Thank you @jenniferduryea

Is this link done thru fact_relationship table? If so, what relationship_id do you use to associate condition_occurrence, procedure_occurrence, drug_occurrence to visit_occurrence (or even a claim_occurrence - custom table?)

@Gowtham_Rao we create one visit_occurrence record to link the condition_occurrence and procedure_occurrence record together. This creates a number of “micro-visits” in the visit_occurrence table. That is how we defined visit records in our data - on a service-level (not patient experience level). We do not use the fact_relationship table. Hope that helps!

Was this issue ever resolved for the CDM v 5.0 (or 5.1)? I’m working with Humedica/Optum EHR data and it is as Jen described earlier. Our basic unit is an encounter (called a visit in the CDM). For inpatient encounters, we use an algorithm to group the encounters into visits and we store that information in a different table. If possible, we want to preserve our notion of visits because it is analytically important and it allows us to give an end date. At the same time, we don’t want to duplicate information in visit_occurrence by putting in both visits and encounters. Is there any guidance on what we should do?

We’re running into this as well: we want to create cohorts based on the number of inpatient visits, but when an encounter with a healthcare provider is embedded in the visit, it looks like the person had 3 inpatient visits when they really only entered the hospital once but met with 3 care providers.

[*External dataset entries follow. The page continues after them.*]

/-- Every command but TICK and POWER leaves the engine proper as it is (20_memory.md R64, 60_exceptions.md R223). -/
theorem exec_sameEngine (hi : i ≠ .tick) (hp : i ≠ .power) (he : exec i s = .next t) : SameEngine s t := by
  obtain ⟨rfl, -⟩ | ⟨-, hr⟩ | ⟨w, -, rfl⟩ := exec_cases hi he
  · exact absurd rfl hp
  · exact hr.sameEngine
  · exact s.raiseIllegal_sameEngine w

/-- Settles O51: POWER is no frame buffer write, and every other command but TICK leaves the engine proper. -/
theorem onlyTickAndPowerWriteEngineState : Obligations.OnlyTickAndPowerWriteEngineState := by
  intro i s t hi he
  by_cases hp : i = .power
  · subst hp
    cases he
    exact ⟨by simp, fun h => absurd rfl h⟩
  · have h := exec_sameEngine hi hp he
    exact ⟨h.fb, fun _ => ⟨h.clock, h.hcounter, h.vcounter, h.frameLines, h.usage, h.record, h.vp, h.diag, h.fr,
      h.hist⟩⟩

/-! The configuration and the response. -/

/-- No TICK, in whatever state, writes the configuration or the response (10_state.md R30, R36). -/
theorem execTick_cfg_resp (he : exec .tick s = .next t) : t.cfg = s.cfg ∧ t.resp = s.resp := by
  obtain ⟨-, rfl⟩ | ⟨-, ⟨u, k, info, hu, rfl⟩ | ⟨u, hu, ht⟩⟩ := execTick_inv he
  · exact ⟨rfl, rfl⟩
  · obtain rfl | rfl | rfl | rfl := hu <;> simp
  · have h : u.cfg = s.cfg ∧ u.resp = s.resp := by obtain rfl | ⟨v, rfl⟩ := hu <;> simp
    obtain rfl | rfl := ht <;> simpa using h

/-- Settles O13: TICK by its inversion, POWER by its reset, every other command by its frame. -/
theorem noCommandWritesConfiguration : Obligations.NoCommandWritesConfiguration := by
  intro i s t he
  by_cases hi : i = .tick
  · subst hi
    exact (execTick_cfg_resp he).1
  · by_cases hp : i = .power
    · subst hp
      cases he
      simp
    · exact (exec_sameEngine hi hp he).cfg

@[simp] theorem State.setResp_setResp (s : State) (v w : Word) : (s.setResp v).setResp w = s.setResp w := rfl

/-- A draw does not depend on the response. -/
theorem State.draw_setResp (s : State) (v : Word) : (s.setResp v).draw = (s.draw.1, s.draw.2.setResp v) := by
  unfold State.draw
  rw [State.setResp_tape]
  split <;> rfl

theorem State.respondDraw_setResp (s : State) (v : Word) (cut : Int → Word) :
    (s.setResp v).respondDraw cut = s.respondDraw cut := by
  simp only [State.respondDraw, State.draw_setResp, State.setResp_setResp]

/-- The response that a read finds plays no part in it: every outcome writes its own (43_host_commands.md R172 to
R176). -/
theorem exec_read_setResp (v : Word) (hi : isReadCommand i = true) : exec i (s.setResp v) = exec i s := by
  cases i with
  | tick => cases hi
  | power => cases hi
  | illegal w => cases hi
  | rdpix x y =>
    simp only [exec, execRdpix, State.respondDraw_setResp]
    rfl
  | rdreg r =>
    simp only [exec, execRdreg, State.respondDraw_setResp]
    cases r <;> rfl
  | rdrec y => rfl

/-- Settles O47, writer by writer. -/
theorem responseRegisterWriters : Obligations.ResponseRegisterWriters := by
  refine ⟨fun _ _ v hi => exec_read_setResp v hi, ?_, fun _ _ he => (execTick_cfg_resp he).2, ?_, fun _ => rfl, rfl⟩
  · intro s t he
    cases he
    simp
  · intro w s t he
    cases he
    simp

/-! The status word. -/

/-- The flags of R29's table, from bit 0 up. -/
def State.statusFlags (s : State) : List Bool :=
  [s.status.fr, s.status.fatal, s.status.ill, s.status.range, s.cfg.dual, s.usage.w1, s.usage.w2, s.usage.w3]

/-- The status word bit by bit: the flags below CAUSE below DIAG (10_state.md R29). -/
theorem State.statusWord_getLsbD (s : State) (k : Nat) :
    s.statusWord.getLsbD k =
      if k < 8 then s.statusFlags.getD k false
      else if k < 16 then s.status.cause.getLsbD (k - 8) else s.status.diag.getLsbD (k - 16) := by
  simp only [State.statusWord, BitVec.getLsbD_append]
  by_cases hk : k < 8
  · rw [if_pos hk]
    interval_cases k <;> simp [State.statusFlags]
  · rw [if_neg hk]
    have hne : ∀ n < 8, k - n ≠ 0 := fun n hn => by omega
    have h16 : k - 8 < 8 ↔ k < 16 := by omega
    simp [Nat.sub_sub, hne, h16, show k ≠ 0 by omega]

/-- Settles O40, from the word bit by bit. -/
theorem statusWordLayout : Obligations.StatusWordLayout := by
  intro s
  have flag : ∀ k < 8, s.statusWord.getLsbD k = s.statusFlags.getD k false := fun k hk => by
    rw [State.statusWord_getLsbD, if_pos hk]
  refine ⟨flag 0 (by decide), flag 1 (by decide), flag 2 (by decide), flag 3 (by decide), flag 4 (by decide),
    flag 5 (by decide), flag 6 (by decide), flag 7 (by decide), ?_, ?_⟩
  · refine BitVec.eq_of_getLsbD_eq fun k hk => ?_
    rw [BitVec.getLsbD_extractLsb', State.statusWord_getLsbD, if_neg (by omega), if_pos (by omega)]
    simp [hk]
  · refine BitVec.eq_of_getLsbD_eq fun k hk => ?_
    rw [BitVec.getLsbD_extractLsb', State.statusWord_getLsbD, if_neg (by omega), if_neg (by omega)]
    simp [hk]

end Sys2Proof.Machine

/-! SUPPORT. The growth of the history and of the fault log (10_state.md R32, R33). -/

namespace Sys2Proof.Machine

variable {i : Instr} {s t u : State} {c : Cfg}

/-- An event that a TICK can append: no power call (44_collaborator_interface.md R201), and in single-chip mode none that
names chip B or the combiner (R203). -/
def TickEvent (c : Cfg) (e : Event) : Prop :=
  (∀ k, e ≠ .powerc k) ∧ (c.dual = false → e.namesDual = false)

/-- From s to t the configuration stays and the history grows by events of a TICK. -/
def TickGrowth (s t : State) : Prop :=
  t.cfg = s.cfg ∧ ∃ es, t.hist = s.hist ++ es ∧ ∀ e ∈ es, TickEvent s.cfg e

theorem TickGrowth.of_hist_eq (hc : t.cfg = s.cfg) (hh : t.hist = s.hist) : TickGrowth s t :=
  ⟨hc, [], by simp [hh], by simp⟩

theorem TickGrowth.trans (h : TickGrowth s t) (h' : TickGrowth t u) : TickGrowth s u := by
  obtain ⟨hc, es, hh, he⟩ := h
  obtain ⟨hc', es', hh', he'⟩ := h'
  refine ⟨hc'.trans hc, es ++ es', by rw [hh', hh, List.append_assoc], fun e hm => ?_⟩
  rcases List.mem_append.1 hm with hm | hm
  · exact he e hm
  · exact hc ▸ he' e hm

/-- A call or query that appends one event of a TICK. -/
theorem TickGrowth.of_event {e : Event} (hc : t.cfg = s.cfg) (hh : t.hist = s.hist ++ [e]) (he : TickEvent s.cfg e) :
    TickGrowth s t :=
  ⟨hc, [e], hh, by simpa using he⟩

I sense that what we need is to separate a Visit from an Encounter, a visit represents a patient stay in the hospital, and an encounter is just in interaction with a person.

In this model, however, it seems you’d only have a visit if it resulted in an in-patient stay (where you need a multi-day duration of time) while an encounter could be stand alone (and represent an out-patient event…but not a visit). However, we record visits as ‘emergency room’ events and that gets put into the visit table, i wonder if we did rework the visit model, visits would be simply a way to determine periods of time a person was in a room (or building) and you can optionally associate condition/drug exposures/encouters to a visit occurrence. and in the encounter you can specify if it was an emergency room setting or otherwise.